È il caso di Alexi McCammond, giovane giornalista nominata direttrice di Teen Vogue a marzo 2021: un suo tweet di dieci anni fa considerato omofobo e razzista le ha fatto perdere il posto prima ancora di iniziare a lavorare. L’articolo di Applebaum è ricco di storie come questa, mette bene a fuoco le conseguenze che questo clima ha sui rapporti tra le persone, là dove gli svantaggi sono più dei vantaggi: un giovane certamente avrà meno possibilità di ritrovarsi un capo “predatore”, ma il risultato è che un professore non incontrerà più i suoi studenti in orari diversi da quelli delle lezione e del ricevimento, e i colleghi non andranno più a bere insieme dopo il lavoro.

«Un complimento fatto con leggerezza da una persona è la microaggressione di un’altra. Un’osservazione critica di qualcuno può essere vissuta da un altro come razzista o sessista. Scherzi, giochi di parole e tutto ciò che può avere due significati sono, per definizione, aperti all’interpretazione». E nella ossessione contemporanea di tutelare sempre e comunque la vittima, reale o immaginaria che sia, chi parla o agisce non secondo i dettami del momento avrà la lingua e la mano mozzate.

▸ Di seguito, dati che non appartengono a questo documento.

/-- Where a monitor register lies: block, point, offset within the point. -/
def monAt (k : Nat) : Option (Nat × Nat × Nat) :=
  let o := k % 0x100000
  if 0x100000 ≤ k ∧ k < 0x300000 ∧ 0x60000 ≤ o ∧ o < 0x64000 then
    some (7 + k / 0x100000, (o - 0x60000) / 0x80, o % 0x80)
  else
    let q := k % 0x1000000
    if 0x1000000 ≤ k ∧ k < 0x9000000 ∧ 0x3E0000 ≤ q ∧ q < 0x3E4000 then
      some (k / 0x1000000 - 1, (q - 0x3E0000) / 0x80, q % 0x80)
    else none

/-- A source that the block has, with an index in its range (R547). -/
def sourceOk (b src ix : Nat) : Bool :=
  let die := decide (b < 8)
  match src with
  | 0x00 => ix == 0
  | 0x01 => decide (ix < (if die then 32 else 8))
  | 0x02 => die && decide (ix < 2)
  | 0x03 => die && decide (ix < 4)
  | 0x04 => die && decide (ix < 4)
  | 0x05 => die && ix == 0
  | 0x06 => die && decide (ix < 4)
  | 0x07 => die && decide (ix < 4)
  | 0x08 => die && decide (ix < 64)
  | 0x09 => die && decide (ix < 384)
  | 0x0A => die && decide (ix < 64)
  | 0x20 => !die && ix / 48 == b - 8
  | 0x21 => !die && ix / 12 == b - 8
  | 0x22 => b == 8 && ix == 0
  | 0x23 => b == 8 && ix == 0
  | 0x24 => b == 8 && ix == 0
  | 0x25 => b == 9 && ix == 0
  | _ => false

/-- The staged value of a register breaks a field rule of its chapter (R262, R472, R550). -/
def rangeBad (s : State) (t : TxnSt) (k : Nat) (v : W64) : Bool :=
  if k = rSnap 0 then
    let res := fld v 8 0
    fld v 23 21 == 0 || decide (4 < fld v 23 21) || decide (384 < res) ||
      (res != 0 && decide (res < fld v 15 15 + 1))
  else if 0x1000000 ≤ k ∧ k % 0x1000000 = 0x3C0010 then
    fld v 11 8 + fld v 7 4 + fld v 3 0 != 16 || fld v 11 8 == 0 || fld v 7 4 == 0 || fld v 3 0 == 0
  else match monAt k with
    | some (b, _, 0) => !sourceOk b (fld v 55 48) (fld v 38 30)
    | some (b, n, o) =>
      if 0x08 ≤ o ∧ o ≤ 0x20 then
        let j := (o - 0x08) / 8
        let edge := fun (i : Nat) => fld (s.stagedReg t (rMon b n (0x08 + 8 * (i / 4)))) (16 * (i % 4) + 15) (16 * (i % 4))
        -- pairs with an edge of this register
        (List.range 14).any fun i => (i / 4 == j || (i + 1) / 4 == j) && decide (edge (i + 1) < edge i)
      else false
    | none => false

/-- A page that a program was granted lies in the reserve of a staged SNAP_CFG (R472). -/
def reserveGranted (s : State) (v : W64) : Bool :=
  let base := spareBase - fld v 8 0 * 2 ^ 30
  s.pages.any fun x => bitAt x.2 0 && decide (base < (x.1 + 1) * 2 ^ 21) && decide (x.1 * 2 ^ 21 < spareBase)

/-- A state condition of the register's chapter fails (R288, R369, R472). -/
def conditionBad (s : State) (k : Nat) (v : W64) : Bool :=
  if k = 0x30 then v != s.reg k && (s.program.isSome || s.staged.isSome)
  else if k = rFab 0 then fld v 15 0 != s.selfEid && (List.range 24).any s.lnkUp
  else if k = rSnap 0 then
    s.regF (rSlot 0) 63 60 == 1 || s.regF (rSlot 1) 63 60 == 1 || s.reserveGranted v
  else false

/-- The first failing check of a commit, with the register that causes it (R599): every check over the
staged registers in ascending offset. -/
def commitFault (s : State) (t : TxnSt) : Option (Nat × Nat) :=
  match t.ovf with
  | some k => some (5, k)
  | none =>
    let find := fun (c : Nat) (p : Nat × W64 → Bool) => (t.staged.find? p).map fun e => (c, e.1)
    match find 4 fun e => !s.regReady e.1 || s.regLost e.1 with
    | some x => some x
    | none => match find 3 fun e => t.conflict.contains e.1 with
      | some x => some x
      | none => match find 1 fun e => s.rangeBad t e.1 e.2 with
        | some x => some x
        | none => find 2 fun e => s.conditionBad e.1 e.2

/-- A committed value takes effect: its RWT fields, and what its chapter ties to the commit. -/
def commitReg (s : State) (w : Who) (k : Nat) (v : W64) : State :=
  let old := s.reg k
  let s := ((fieldsAt k).filter fun f => f.acc == .rwt).foldl (fun s f => s.setRegF k f.hi f.lo (fld v f.hi f.lo)) s
  let changed := s.reg k != old
  -- the other requester's staged value of the register is in conflict (R599)
  let o := s.txn (otherWho w)
  let s := if changed && o.staged.any fun e => e.1 == k then s.setTxn (otherWho w) { o with conflict := k :: o.conflict }
    else s
  if k = rFab 0 then s.setBit k 48
  else if k = rSnap 0 then
    -- every slot becomes EMPTY, its generation record with it (R472)
    (if fld old 15 15 ≠ fld v 15 15 ∨ fld old 8 0 ≠ fld v 8 0 then
      [0, 1].foldl (fun s n =>
        let s := s.flashAbandon n
        let s := if n < s.slotN ∧ s.slotSize ≠ 0 then s.calm (·.memWrite (s.slotBase n + 4) [0#8] 0) else s
        s.setRegF (rSlot n) 63 60 0) s
    else s)
  else match monAt k with
    | some (b, n, _) => if changed then { s with mons := smSet {} s.mons (b * 128 + n) {} } else s
    | none => s

/-- PKG_TXN_COMMIT (R599, R600). -/
def fxPkgTxnCommit (s : State) (w : Who) (v : W64) : State :=
  if !s.txnOpen w || fld v 0 0 == 0 then s
  else
    let t := s.txn w
    match s.commitFault t with
    | some (cause, first) =>
      ((s.closeTxn w 4).setRegF (rTxnStat w) 55 48 cause).setRegF (rTxnStat w) 27 0 first
    | none => (t.staged.foldl (fun s e => s.commitReg w e.1 e.2) s).closeTxn w 1

/-- PKG_TXN_ROLLBACK (R597). -/
def fxPkgTxnRollback (s : State) (w : Who) (v : W64) : State :=
  if fld v 0 0 = 0 then s else s.closeTxn w 2

/-- TXN_TIMEOUT (R601): TMO_MS have passed since the BEGIN. -/
def fxTxnTimeout (s : State) (w : Who) : State := s.closeTxn w 3

/-! ### Descriptor blocks and the program-store window (R234, R237, R238, R592, R605, R606) -/

/-- A write into the shadow block of a slot: HOSTMOD is set, and the live field of word 26 goes to the
active block too. -/
def shadowWrite (s : State) (pu sl o : Nat) (p : Part) (x : W64) : State :=
  let a := rUnit pu (0x1000 + 0x400 * sl + o)
  let s := s.setReg a (combine p (s.reg a) x)
  let s := s.updUnit pu fun u => { u with hostmod := smSet false u.hostmod sl true }
  if o = 208 ∧ p ≠ .high then s.setRegF (rUnit pu (0x2000 + 0x400 * sl + 208)) 2 0 (fld x 2 0) else s

/-- A write into an active block: only bits [2:0] of word 26. -/
def activeWrite (s : State) (pu sl o : Nat) (p : Part) (x : W64) : State :=
  if o = 208 ∧ p ≠ .high then s.setRegF (rUnit pu (0x2000 + 0x400 * sl + 208)) 2 0 (fld x 2 0) else s

/-- Bank and bank byte of a byte of the program-store window (R606). -/
def pstoreAt (s : State) (pc o : Nat) : Nat × Nat :=
  (s.regF (rClu pc 0x30) 1 1, 131072 * s.regF (rClu pc 0x30) 0 0 + o)

/-- A write through the program-store window; one to the bank being fetched is refused (R234).  Whole
command words lose their poison. -/
def pstoreWrite (s : State) (pc o : Nat) (bs : List Byte) : State :=
  let a := s.pstoreAt pc o
  if s.fetching pc && s.ccBank pc == a.1 then (s.setBit (rClu pc 0x10) 1).bump (rClu pc 0x10) 63 48 1
  else s.updClu pc fun c => { c with
    store := smSetL 0#8 c.store (a.1 * 262144 + a.2) bs
    spoison := if bs.length = 8 then smSet false c.spoison (a.1 * 32768 + a.2 / 8) false else c.spoison }

/-- The word of the window at an offset that is a multiple of 8. -/
def pstoreWord (s : State) (pc o : Nat) : W64 :=
  let a := s.pstoreAt pc o
  BitVec.ofNat 64 (leVal (smGetL 0#8 (s.clu pc).store (a.1 * 262144 + a.2) 8))

/-- SHADOW_BLOCK_WRITE (R237). -/
def fxShadowBlockWrite (s : State) (u sl off size : Nat) (v : W64) : State :=
  match s.physUnit u, partOf off size with
  | some pu, some p => s.gate (8 + u / 96) fun s => s.shadowWrite pu sl (off / 8 * 8) p (placed p v)
  | _, _ => s

/-- ACTIVE_BLOCK_LIVE_WRITE (R238). -/
def fxActiveBlockLiveWrite (s : State) (u sl off size : Nat) (v : W64) : State :=
  match s.physUnit u, partOf off size with
  | some pu, some p => s.gate (8 + u / 96) fun s => s.activeWrite pu sl (off / 8 * 8) p (placed p v)
  | _, _ => s

/-- PSTORE_WINDOW_WRITE (R234, R606). -/
def fxPstoreWindowWrite (s : State) (c off size : Nat) (v : W64) : State :=
  match s.physClu c, partOf off size with
  | some pc, some _ => s.gate (8 + c / 24) fun s => s.pstoreWrite pc off (leBytes size v.toNat)
  | _, _ => s

/-! ### Register writes (R592 to R595) -/

/-- A write of a context's word of an enabled or disabled queue (R408 to R410). -/
def queueWrite (s : State) (n word : Nat) (y : W64) : State :=
  let cur := s.reg (rQ n word)
  match word with
  | 0 =>
    if s.qEn n then
      (if fld y 60 60 = 0 then s.fxQueueDisable n y else if s.qLocked n y then s.qcfgErr n 7 else s)
    else if fld y 60 60 = 1 then s.fxQueueEnable n y else s.qWrite0 n y
  | 1 => if s.qEn n then (if y = cur then s else s.qcfgErr n 7) else s.setReg (rQ n 1) y
  | 2 =>
    if s.qEn n && s.qKind n == 1 then
      (if y &&& 0xFFFF00000003FFFF#64 = cur &&& 0xFFFF00000003FFFF#64 then s else s.qcfgErr n 7)
    else s.setReg (rQ n 2) y
  | _ => s

/-- A write that its register's rule discards whole (R222, R246, R537, R558). -/
def discards (s : State) (k : Nat) (y : W64) : Bool :=
  if k = 0x38 then s.anyFetching
  else if 0x41000 ≤ k ∧ k < 0x42000 then
    k % 0x40 != 0 && (fld y 61 60 != 0 || fld y 29 28 != 0 || fld y 34 32 != 0 || fld y 2 0 != 0)
  else if k = 0x150000 then
    let hi := fld y 47 32
    let su := fld y 31 16
    decide (8000 < hi) || decide (hi < su) || decide (su < 2000) || decide (7600 < su)
  else if 0x1000000 ≤ k ∧ k < 0x9000000 then
    if k / 0x80000 % 8 = 7 then
      k % 0x1000000 == 0x3C0030 && (decide (12 < fld y 35 32) || decide (fld y 31 24 < 80) || decide (100 < fld y 31 24))
    else
      decide (k % 0x80000 < 0x40000) && decide (0x400 ≤ k % 0x10000) && decide (k % 0x10000 < 0x600) &&
        s.fetching (((k / 0x1000000 - 1) * 4 + k / 0x400000 % 4) * 7 + k / 0x80000 % 8)
  else false

/-- RW fields stored and W1C bits cleared (R593). -/
def storePlain (s : State) (k : Nat) (y : W64) (fs : List RegFld) : State :=
  fs.foldl (fun s f => match f.acc with
    | .rw => s.setRegF k f.hi f.lo (fld y f.hi f.lo)
    | .w1c => if fld y f.hi f.lo = 1 then s.setRegF k f.hi f.lo 0 else s
    | _ => s) s

/-- PKG, CLK, PWR, HIF and Almanac registers with a behaviour of their own; none for the others. -/
def pkgAct (s : State) (w : Who) (k : Nat) (p : Part) (y : W64) : Option State :=
  match k with
  | 0x48 => some (if p = .whole then s.fxPkgErrInj y else s)
  | 0x80 => some (if p = .high then s else s.fxPkgTxnBegin w y)
  | 0x88 => some (s.fxPkgTxnCommit w y)
  | 0x90 => some (s.fxPkgTxnRollback w y)
  | 0x10100 =>
    let s := s.setRegF k 8 8 (fld y 8 8)
    some (if p = .high then s else s.pwrRequest (fld y 2 0) (match w with | .host => 1 | .mgmt => 2))
  | 0x10118 => some (s.fxPwrStretchWrite y)
  | 0x20000 =>
    some (s.setRegF k 47 28 (fld y 47 28 / 2 ^ (s.regF k 4 0 - 28) * 2 ^ (s.regF k 4 0 - 28)))
  | _ =>
    if 0x10200 ≤ k ∧ k < 0x10240 then
      let d := (k - 0x10200) / 8
      some (if fld y 3 3 = 1 then s.fxPwrOpTWr d y
        else if fld y 7 7 = 1 then s.fxPwrOpFWr d y else s.fxPwrOpVWr d y)
    else if 0x30000 ≤ k ∧ k < 0x38000 ∧ k % 16 = 8 then
      let v := (k - 0x30000) / 16
      let s := (s.setRegF k 32 32 (fld y 32 32)).setRegF k 31 0 (fld y 31 0)
      -- a vector that is no longer masked sends its pending message
      some (if s.msixEn ∧ !s.msixMask ∧ fld y 32 32 = 0 ∧ s.bit (0x38000 + 8 * (v / 64)) (v % 64) then
        (s.clrBit (0x38000 + 8 * (v / 64)) (v % 64)).emit (.msix v) else s)
    else none

/-- Registers of the hubs and the fabric with a behaviour of their own. -/
def hubAct (s : State) (w : Who) (k : Nat) (p : Part) (y : W64) : Option State :=
  if k < 0x300000 then
    let h := k / 0x100000 - 1
    let o := k % 0x100000
    if 0x10000 ≤ o ∧ o < 0x13000 ∧ o % 0x400 = 0 then
      let n := 12 * h + (o - 0x10000) / 0x400
      if p = .high then some s
      else
        let s := (s.setRegF k 5 3 (fld y 5 3))
        let s := if fld y 7 7 = 1 then s.fxClrCnt n else s
        let s := if fld y 0 0 ≠ s.regF k 0 0 then s.fxLnkEnable n (fld y 0 0 == 1) else s
        let s := if fld y 2 2 = 1 then s.fxLnkRetrain n else s
        some (if fld y 6 6 = 1 then s.fxLanternSend n else s)
    else if k = rSnap 0x40 then some (s.ringWrite y)
    else none
  else match k with
    | 0x300028 => some (s.fxVigilStart w y)
    | 0x300030 => some (if p = .whole then s.fxFabRetire y else s)
    | 0x300038 => some (if fld y 0 0 = 1 then s.fxFabClrMon else s)
    | _ =>
      if 0x480000 ≤ k ∧ k < 0x500000 then
        some (s.setRt (1 - s.rtBank) ((k - 0x480000) / 8) (y &&& 0x8000FFFF0000003F#64))
      else if 0x500000 ≤ k ∧ k < 0x510000 then
        let i := (k - 0x500000) / 8
        let v := y &&& 0xFFFF#64
        some (s.updFab fun f => if s.rtBank = 0 then { f with val1 := smSet 0#64 f.val1 i v }
          else { f with val0 := smSet 0#64 f.val0 i v })
      else none

/-- Registers of a die with a behaviour of their own.  A write of CLU_CC_CTRL with BREAK and RESUME breaks first,
and resumes a core that the break has stopped (DESIGN CHOICE, log 11). -/
def dieAct (s : State) (k : Nat) (y : W64) : Option State :=
  let d := k / 0x1000000 - 1
  let g := k / 0x400000 % 4
  let o := k % 0x80000
  if k / 0x80000 % 8 = 7 then
    if o = 0x10008 then
      let s := if fld y 1 1 = 1 then s.fxUnpinAll (4 * d + g) else s
      some (if fld y 0 0 = 1 then s.fxMscFlush (4 * d + g) else s)
    else if 0x20000 ≤ o ∧ o < 0x21000 ∧ o % 0x100 = 8 then
      let ch := 64 * d + 16 * g + (o - 0x20000) / 0x100
      some ((s.fxTgStart ch y).fxTgStop ch y [])
    else if g = 0 ∧ o = 0x40040 then some (s.fxJubileeStart d y)
    else none
  else if o = 0x40008 then
    let pc := (d * 4 + g) * 7 + k / 0x80000 % 8
    match s.logClu pc with
    | some c =>
      let s := if fld y 1 1 = 1 then s.fxCcBreak c else s
      some (if fld y 0 0 = 1 then s.fxCcResume c else s)
    | none => some s
  else if o = 0x40010 then
    let pc := (d * 4 + g) * 7 + k / 0x80000 % 8
    let s := if fld y 1 1 = 1 then s.clrBit k 1 else s
    some (if fld y 2 2 = 1 then s.setBit (rClu pc 0x10) 0 else s)
  else none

Chiunque crei disagio a qualcun altro con un’opinione, una lezione, un articolo o anche solo la propria personalità “può improvvisamente trovarsi dalla parte opposta e sbagliata non rispetto a uno studente o a un collega, ma rispetto a una intera burocrazia dedita a cancellare chi provoca disagio”. E questa burocrazia, conclude Applebaum, è illiberale.

Nessuno è al sicuro

Nessuno è al sicuro, avverte la scrittrice. L’invadenza della tecnologia per le comunicazioni nelle nostre vite ha reso quasi ogni istante delle nostre esistenze registrabile e tracciabile: tra dirette Zoom, fotocamere dei cellulari sempre accese, registratori in miniatura e altre forme di tecnologia di sorveglianza a basso costo, i commenti di chiunque possono essere presi fuori contesto e usati contro di lui.

Sebbene il saggio di Applebaum non faccia troppa differenza tra pensiero ed egemonia culturale di destra e sinistra, e accusi in modo forse un po’ semplicistico i social network per questa deriva, è una testimonianza potente di come quello che Rod Dreher chiama “totalitarismo soft” non sia solo una fissazione di qualche conservatore reazionario che vuole soffiare sul fuoco della divisione, ma un problema che finalmente inizia a interrogare anche la sinistra progressista che ha creato, educato e coccolato i nuovi puritani dell’ideologia woke.